What two outcomes can a transaction have?

1. Success: transaction *commits* and DB reaches a new consistent state. 2. Failure: transaction *aborts*, and database must be restored to consistent state before it started (*rolled back* or *undone*). - Committed transactions can't be aborted - Aborted transactions can be reattempted once roll back is done

In the "Deadlock Detection" technique, how do we recover?

3 issues we need to dig into 1. Choose a *deadlock victim* by: - aborting transaction that just started - aborting transaction that affected least data items. 2. How far should we *roll a transition back*? - complete vs partial rollback 3. How can we *avoid starvation* - Concurrency control protocol can use a counter (variable?) and use it for decision making

What is a serial schedule?

A schedule where operations of each transaction are executed consecutively without any interleaved operations from other transactions. Key note: No guarantee that results of all serial executions of a given set of transactions will be identical (example: execute transaction "calculate interest" first or transaction "make deposit" first? - different order results in different values)

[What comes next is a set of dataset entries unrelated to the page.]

-- ==== Sys2Proof/Laws/FollowsOps3.lean ====
section
/-! SUPPORT. The operations of the package keep Chip.Follows, part 3 of 5: every operation after those it calls. -/
namespace Sys2Proof.Machine

theorem Chip.decodeLine_follows {c0 c : Chip} (l : Nat) (n : Nat) (consumed : Bool) (h : c0.Follows c) : c0.Follows (Chip.decodeLine c l n
    consumed) := by
  unfold Chip.decodeLine
  try dsimp only
  repeat' first | with_reducible assumption | with_reducible apply Chip.modStack_follows | with_reducible apply Chip.uncorrectable_follows
                | with_reducible apply Chip.freeBit_follows | with_reducible apply Chip.freeLine_follows
                | with_reducible apply Chip.putLine_follows | simp only [Chip.Follows.upd_iff] | split | intro _
                | with_reducible apply Chip.foldl_follows

theorem Chip.readLine_follows {c0 c : Chip} (l : Nat) (ups : Upsets) (consumed : Bool) (h : c0.Follows c) : c0.Follows (Chip.readLine c l
    ups consumed).2 := by
  unfold Chip.readLine
  try dsimp only
  repeat' first | with_reducible assumption | with_reducible apply Chip.decodeLine_follows | simp only [Chip.Follows.upd_iff] | split
                | intro _ | with_reducible apply Chip.foldl_follows

theorem Chip.loadGranule_follows {c0 c : Chip} (x : CtxId) (u : UnitId) (dest : Nat) (g : Granule) (h : c0.Follows c) : c0.Follows
    (Chip.loadGranule c x u dest g) := by
  unfold Chip.loadGranule
  try dsimp only
  repeat' first | with_reducible assumption | with_reducible apply Chip.modCore_follows | with_reducible apply Chip.writeLine_follows
                | simp only [Chip.Follows.upd_iff] | split | intro _ | with_reducible apply Chip.foldl_follows

theorem Chip.carryLoad_follows {c0 c : Chip} (x : CtxId) (ups : Upsets) (l : LoadEntry) (h : c0.Follows c) : c0.Follows (Chip.carryLoad c
    x ups l).1 := by
  unfold Chip.carryLoad
  try dsimp only
  repeat' first | with_reducible assumption | with_reducible apply Chip.readLine_follows | with_reducible apply Chip.loadGranule_follows
                | simp only [Chip.Follows.upd_iff] | split | intro _ | with_reducible apply Chip.foldl_follows

theorem Chip.carryList_follows {c0 c : Chip} (x : CtxId) (ups : Upsets) (ls : List LoadEntry) (h : c0.Follows c) : c0.Follows
    (Chip.carryList c x ups ls).1 := by
  unfold Chip.carryList
  refine Chip.foldl_fst_follows _ _ (fun s l hs => ?_) _ h
  exact Chip.carryLoad_follows _ _ _ hs

theorem Chip.payLoad_follows {c0 c : Chip} (cmd : Cmd) (done : List Bool) (h : c0.Follows c) : c0.Follows (Chip.payLoad c cmd done) := by
  unfold Chip.payLoad
  try dsimp only
  repeat' first | with_reducible assumption | with_reducible apply Chip.finish_follows | simp only [Chip.Follows.upd_iff] | split
                | intro _ | with_reducible apply Chip.foldl_follows

theorem Chip.carryLoads_follows {c0 c : Chip} (x : CtxId) (ups : Upsets) (h : c0.Follows c) : c0.Follows (Chip.carryLoads c x ups) := by
  unfold Chip.carryLoads
  try dsimp only
  repeat' first | with_reducible assumption | with_reducible apply Chip.modCtx_follows | with_reducible apply Chip.carryList_follows
                | with_reducible apply Chip.payLoad_follows | simp only [Chip.Follows.upd_iff] | with_reducible apply Chip.foldl_follows
                | with_reducible apply Chip.foldl_fst_follows | with_reducible apply Chip.foldl_snd_follows
                | with_reducible apply Chip.foldl_third_follows | split | intro _
                | with_reducible refine Chip.Follows.fst_of (by assumption) ?_
                | with_reducible refine Chip.Follows.snd_of (by assumption) ?_
                | simp (disch := first | rfl | exact Nor.setInactive_rollback _ _ | exact Nor.addPending_rollback _ _ _) only [Chip.Follows.updNor_iff]
                | simp (disch := rfl) only [Chip.Follows.updMem_iff] | with_reducible rfl | dsimp only

theorem Chip.loadBoundary_follows {c0 c : Chip} (ups : Upsets) (x : CtxId) (h : c0.Follows c) : c0.Follows (Chip.loadBoundary ups c x) :=
    by
  unfold Chip.loadBoundary
  try dsimp only
  repeat' first | with_reducible assumption | with_reducible apply Chip.carryLoads_follows | simp only [Chip.Follows.upd_iff] | split
                | intro _ | with_reducible apply Chip.foldl_follows

theorem Chip.mbxBoundary_follows {c0 c : Chip} (load : Nat) (h : c0.Follows c) : c0.Follows (Chip.mbxBoundary c load) := by
  unfold Chip.mbxBoundary
  try dsimp only
  repeat' first | with_reducible assumption | with_reducible apply Chip.modMbx_follows | simp only [Chip.Follows.upd_iff] | split
                | intro _ | with_reducible apply Chip.foldl_follows

theorem Chip.copyBoundary_follows {c0 c : Chip} (f : Nat) (lfn : BitVec 16) (m : FrameMeasure) (h : c0.Follows c) : c0.Follows
    (Chip.copyBoundary c f lfn m) := by
  unfold Chip.copyBoundary
  try dsimp only
  repeat' first | with_reducible assumption | with_reducible apply Chip.modMbx_follows | with_reducible apply Chip.failIbex_follows
                | simp only [Chip.Follows.upd_iff] | split | intro _ | with_reducible apply Chip.foldl_follows

theorem Chip.replayStart_follows {c0 c : Chip} (lfn : BitVec 16) (x : CtxId) (h : c0.Follows c) : c0.Follows (Chip.replayStart c lfn x) :=
    by
  unfold Chip.replayStart
  try dsimp only
  repeat' first | with_reducible assumption | with_reducible apply Chip.startStep_follows | with_reducible apply Chip.modCtx_follows
                | simp only [Chip.Follows.upd_iff] | split | intro _ | with_reducible apply Chip.foldl_follows

theorem Chip.startBoundary_follows {c0 c : Chip} (lfn : BitVec 16) (x : CtxId) (h : c0.Follows c) : c0.Follows (Chip.startBoundary c lfn
    x) := by
  unfold Chip.startBoundary
  try dsimp only
  repeat' first | with_reducible assumption | with_reducible apply Chip.replayStart_follows | with_reducible apply Chip.ctxStarts_follows
                | simp only [Chip.Follows.upd_iff] | split | intro _ | with_reducible apply Chip.foldl_follows

theorem Chip.undoBoundary_follows {c0 c : Chip} (slow : BitVec 16) (lfn : BitVec 16) (x : CtxId) (h : c0.Follows c) : c0.Follows
    (Chip.undoBoundary c slow lfn x) := by
  unfold Chip.undoBoundary
  try dsimp only
  repeat' first | with_reducible assumption | with_reducible apply Chip.enterHold_follows | with_reducible apply Chip.sendNotices_follows
                | with_reducible apply Chip.digErr_follows | simp only [Chip.Follows.upd_iff] | split | intro _
                | with_reducible apply Chip.foldl_follows

theorem Chip.shortNotices_follows {c0 c : Chip} (l : LinkId) (h : c0.Follows c) : c0.Follows (Chip.shortNotices c l) := by
  unfold Chip.shortNotices
  try dsimp only
  repeat' first | with_reducible assumption | with_reducible apply Chip.notifyLoss_follows | simp only [Chip.Follows.upd_iff] | split
                | intro _ | with_reducible apply Chip.foldl_follows

theorem Chip.beginFrame_follows {c0 c : Chip} (m : FrameMeasure) (f : Nat) (old : BitVec 16) (h : c0.Follows c) : c0.Follows
    (Chip.beginFrame c m f old) := by
  unfold Chip.beginFrame
  try dsimp only
  repeat' first | with_reducible assumption | with_reducible apply Chip.ctxBoundary_follows
                | with_reducible apply Chip.planBoundary_follows | with_reducible apply Chip.createBoundary_follows
                | with_reducible apply Chip.loadBoundary_follows | with_reducible apply Chip.mbxBoundary_follows
                | with_reducible apply Chip.copyBoundary_follows | with_reducible apply Chip.startBoundary_follows
                | with_reducible apply Chip.undoBoundary_follows | with_reducible apply Chip.refresh_follows
                | with_reducible apply Chip.shortNotices_follows | simp only [Chip.Follows.upd_iff] | split | intro _
                | with_reducible apply Chip.foldl_follows

theorem Chip.passBoundary_follows {c0 c : Chip} (m : FrameMeasure) (h : c0.Follows c) : c0.Follows (Chip.passBoundary c m) := by
  unfold Chip.passBoundary
  try dsimp only
  repeat' first | with_reducible assumption | with_reducible apply freerunEffect_follows | with_reducible apply Chip.flushTx_follows
                | with_reducible apply Chip.endFrame_follows | with_reducible apply Chip.beginFrame_follows
                | simp only [Chip.Follows.upd_iff] | split | intro _ | with_reducible apply Chip.foldl_follows

theorem frameBoundaryEffect_follows {c0 c : Chip} (m : FrameMeasure) (h : c0.Follows c) : c0.Follows (frameBoundaryEffect m c) := by
  unfold frameBoundaryEffect
  try dsimp only
  repeat' first | with_reducible assumption | with_reducible apply Chip.passBoundary_follows | simp only [Chip.Follows.upd_iff] | split
                | intro _ | with_reducible apply Chip.foldl_follows

theorem Chip.freeBuffer_follows {c0 c : Chip} (l : LinkId) (h : c0.Follows c) : c0.Follows (Chip.freeBuffer c l) := by
  unfold Chip.freeBuffer
  try dsimp only
  repeat' first | with_reducible assumption | with_reducible apply Chip.modLink_follows | simp only [Chip.Follows.upd_iff] | split
                | intro _ | with_reducible apply Chip.foldl_follows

Why do we need Concurrency Control?

Because of 3 potential problems caused by concurrency: 1) Lost update problem 2) Uncommitted dependency problem 3) Inconsistent analysis problem

Solution to the Lost Update Problem?

Don't let other transactions update the same variable at same time; They should wait so that the value they use reflects the correct value.

Recovery techniques

If DB is *inconsistent*: (bad) - undo changes that made it inconsistent - restore DB using before & after images from log file (no need for backup) - may need to redo some transactions to ensure updates reach secondary storage If DB is *damaged*: (worse) - Need to restore last backup copy - Reapply updates of committed transactions using log file

Solution to the Uncommitted Dependency Problem?

If two transactions both read the same variable, prevent the latest one from reading the variable until after the earlier one commits or aborts.

Solution to Inconsistent Analysis Problem?

If we have any number of transactions in which one is updating while the others are reading, force the reading ones to wait until the updating one has committed/completed.

What is a schedule?

Sequence of reads/writes by set of concurrent transactions.

What is starvation?

When the same transaction is always chosen as the victim, and hence never gets executed.